EXERCISE MATERIALS:
<<<<

/-- FRAMES. A frame whose CRC fails is counted, and answered with NAK unless it is a TIME frame (R401). A DATA or CTRL frame that
repeats one received is answered with ACK, one after a gap with NAK, and neither is accepted: what the engine expects stays
(R401). One that is accepted advances what the port expects. -/
def Obligations.FrameSequence : Prop :=
  (∀ (i : Instr) (s : State) (p : Nat) (b : List Byte) (typ op : Nat), frameOf i = some (p, b, typ, op) → p < 36 →
      s.portOn p = true → (s.port p).st = 2 → frameOk b = false →
      Yields i s fun t => t.hzn.crcErrs = satinc 32 s.hzn.crcErrs ∧ (t.port p).expected = (s.port p).expected
        ∧ t.hzn.msgs = s.hzn.msgs ∧ t.cmds = s.cmds ∧ t.fences = s.fences
        ∧ if typ = 5 then t.out = s.out else ∃ f : Fr, f.typ = 4 ∧ f.ack = (s.port p).expected ∧ t.out = s.out ++ [.frame p f.bytes])
  ∧ (∀ (i : Instr) (s : State) (p : Nat) (b : List Byte) (typ op : Nat), frameOf i = some (p, b, typ, op) → typ = 1 ∨ typ = 2 →
      Arrives s p b typ op → cdist 16 (parseFr b).seq (s.port p).expected ≠ 0 →
      (s.port p).window ≤ cdist 16 (parseFr b).seq (s.port p).expected →
      65536 ≤ (s.port p).window + cdist 16 (parseFr b).seq (s.port p).expected →
      Yields i s fun t => (t.port p).expected = (s.port p).expected ∧ t.hzn.msgs = s.hzn.msgs ∧ t.cmds = s.cmds ∧ t.fences = s.fences
        ∧ ∃ f : Fr, f.typ = 3 ∧ f.ack = (s.port p).expected ∧ t.out = s.out ++ [.frame p f.bytes])
  ∧ (∀ (i : Instr) (s : State) (p : Nat) (b : List Byte) (typ op : Nat), frameOf i = some (p, b, typ, op) → typ = 1 ∨ typ = 2 →
      Arrives s p b typ op → cdist 16 (parseFr b).seq (s.port p).expected ≠ 0 →
      cdist 16 (parseFr b).seq (s.port p).expected < (s.port p).window →
      Yields i s fun t => (t.port p).expected = (s.port p).expected ∧ t.hzn.msgs = s.hzn.msgs ∧ t.cmds = s.cmds ∧ t.fences = s.fences
        ∧ ∃ f : Fr, f.typ = 4 ∧ f.ack = (s.port p).expected ∧ t.out = s.out ++ [.frame p f.bytes])

/-- LINKS. TRAIN ends training with the smaller window, the peer's credits and fresh sequence numbers; TRAIN_FRAME_SEND sends this
engine's parameters; a timeout starts training over (R398). A port that loses its lock, or waits too long for an
acknowledgement, goes down, delivers what it held elsewhere and trains again; a port without its clock stays down
(R39, R399).
Completes: train, trainFrameSend, trainingTimeout, portDown, linkAckTimeout, sdsRefclkLost. -/
def Obligations.LinkTraining : Prop :=
  (∀ (s : State) (p : Nat) (b : List Byte), p < 36 → s.portOn p = true → (s.port p).st = 1 →
      s.pins.sdsAbsent.get false (p / 12) = false → frameOk b = true → (parseFr b).typ = 6 → (parseFr b).len = 1 →
      fieldsLegal b (parseFr b) = true → s.addressOk p (parseFr b) = true → at2 (parseFr b).payload 0 ≤ 0x0100 → 0x0100 ≤ at2 (parseFr b).payload 2 →
      (s.hzn.toSwitch p = false → leAt (parseFr b).payload 11 3 = s.hzn.peer p) → s.hzn.held = [] → s.hzn.signals = [] →
      Yields (.train p b) s fun t => (t.port p).st = 2 ∧ (t.port p).window = min 512 (at2 (parseFr b).payload 4)
        ∧ (t.port p).crBulk = at2 (parseFr b).payload 6 ∧ (t.port p).crCtrl = at2 (parseFr b).payload 8
        ∧ (t.port p).txSeq = 0 ∧ (t.port p).expected = 0 ∧ (t.port p).retry = [] ∧ (t.port p).mismatch = false
        ∧ ((s.port p).pcsLocked = false → (t.port p).lanes ∈ [4, 2, 1])
        ∧ ((s.port p).pcsLocked = true → (t.port p).lanes = (s.port p).lanes))
  ∧ (∀ (s : State) (p : Nat), p < 36 → s.portOn p = true → (s.port p).st = 1 → (s.port p).pcsLocked = true →
      s.pins.sdsAbsent.get false (p / 12) = false →
      exec (.trainFrameSend p) s = .next { s with
        out := s.out ++ [.frame p (Fr.bytes { typ := 6, dst := s.hzn.peer p, src := s.hzn.engineId, payload := s.trainPayload p })] })
  ∧ (∀ (s : State) (p : Nat), p < 36 → s.portOn p = true → (s.port p).st = 1 → (s.port p).mismatch = false →
      Yields (.trainingTimeout p) s fun t => t.time.now = max s.time.now ((s.port p).since + 500000000)
        ∧ t.port p = { st := 1, since := max s.time.now ((s.port p).since + 500000000) })
  ∧ (∀ (s : State) (p : Nat), p < 36 → s.portOn p = true → (s.port p).st = 2 → s.pins.sdsAbsent.get false (p / 12) = false →
      Yields (.portDown p) s fun t => (t.port p).st = 1 ∧ (t.port p).retry = [] ∧ (t.port p).waitq = [] ∧ (t.port p).since = s.time.now)
  ∧ (∀ (s : State) (p : Nat), p < 36 → s.portOn p = true → (s.port p).st = 2 → (s.port p).retry ≠ [] →
      s.pins.sdsAbsent.get false (p / 12) = false →
      Yields (.linkAckTimeout p) s fun t => (t.port p).st = 1 ∧ (t.port p).retry = [] ∧ (t.port p).waitq = []
        ∧ ((s.port p).retrans < 64 → t.time.now = max s.time.now ((s.port p).lastAck + 1000000)))
  ∧ (∀ (s : State) (g : Nat), g < 3 →
      Yields (.sdsRefclkLost g) s fun t => t.pins.sdsAbsent.get false g = true
        ∧ ∀ p : Nat, 12 * g ≤ p → p < 12 * g + 12 → s.portOn p = true → ((s.port p).st = 1 ∨ (s.port p).st = 2) → (t.port p).st = 0)

/-- RETRY AND CREDITS. ACK frees the acknowledged frames and returns credits; NAK and the retransmit timer send every frame that
is not acknowledged again, in order; ACK_KEEPALIVE acknowledges what has been received (R401, R402).
Completes: ack, nak, retransmitTimeout, ackKeepalive. -/
def Obligations.LinkRetry : Prop :=
  (∀ (s : State) (p : Nat) (b : List Byte), Arrives s p b 3 0 → (s.port p).waitq = [] →
      (∀ e ∈ (s.port p).retry.head?, 0 < cdist 16 (parseFr b).ack e.1 ∧ cdist 16 (parseFr b).ack e.1 ≤ (s.port p).retry.length) →
      Yields (.ack p b) s fun t =>
        (∀ e ∈ (s.port p).retry.head?, (t.port p).retry = (s.port p).retry.drop (cdist 16 (parseFr b).ack e.1)
          ∧ (t.port p).retrans = 0 ∧ (t.port p).lastAck = s.time.now)
        ∧ (t.port p).crBulk = (s.port p).crBulk + (parseFr b).cr0 ∧ (t.port p).crCtrl = (s.port p).crCtrl + (parseFr b).cr1
        ∧ t.out = s.out)
  ∧ (∀ (s : State) (p : Nat) (b : List Byte), Arrives s p b 4 0 → (s.port p).waitq = [] →
      (∀ e ∈ (s.port p).retry.head?, (parseFr b).ack % 65536 = e.1 % 65536) →
      Yields (.nak p b) s fun t =>
        t.out = s.out ++ (s.port p).retry.map (fun e => .frame p (e.2 ++ leBytes 4 (crc32 e.2))) ∧ (t.port p).retry = (s.port p).retry)
  ∧ (∀ (s : State) (p : Nat), p < 36 → s.portOn p = true → (s.port p).st = 2 → (s.port p).retry ≠ [] →
      Yields (.retransmitTimeout p) s fun t =>
        t.out = s.out ++ (s.port p).retry.map (fun e => .frame p (e.2 ++ leBytes 4 (crc32 e.2))) ∧ (t.port p).retry = (s.port p).retry
          ∧ (t.port p).retrans = (s.port p).retrans + 1
          ∧ t.time.now = max s.time.now ((s.port p).lastAck + 10000 * ((s.port p).retrans + 1)))
  ∧ (∀ (s : State) (p : Nat), p < 36 → s.portOn p = true → (s.port p).st = 2 →
      Yields (.ackKeepalive p) s fun t =>
        t.out = s.out ++ [.frame p (Fr.bytes { typ := 3, ack := (s.port p).expected, cr0 := min (s.port p).rxBulk 15
                                               cr1 := min (s.port p).rxCtrl 15, dst := s.hzn.peer p, src := s.hzn.engineId })]
          ∧ (t.port p).rxBulk = (s.port p).rxBulk - min (s.port p).rxBulk 15
          ∧ (t.port p).rxCtrl = (s.port p).rxCtrl - min (s.port p).rxCtrl 15)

>>>>

TRY IT: Reproduce, character for character, only the lines of the preceding data that start at the line with "def Obligations.LinkTraining : Prop" and end at the line with "fieldsLegal b (parseFr", both included.

WRITTEN REPLY:
def Obligations.LinkTraining : Prop :=
  (∀ (s : State) (p : Nat) (b : List Byte), p < 36 → s.portOn p = true → (s.port p).st = 1 →
      s.pins.sdsAbsent.get false (p / 12) = false → frameOk b = true → (parseFr b).typ = 6 → (parseFr b).len = 1 →
      fieldsLegal b (parseFr b) = true → s.addressOk p (parseFr b) = true → at2 (parseFr b).payload 0 ≤ 0x0100 → 0x0100 ≤ at2 (parseFr b).payload 2 →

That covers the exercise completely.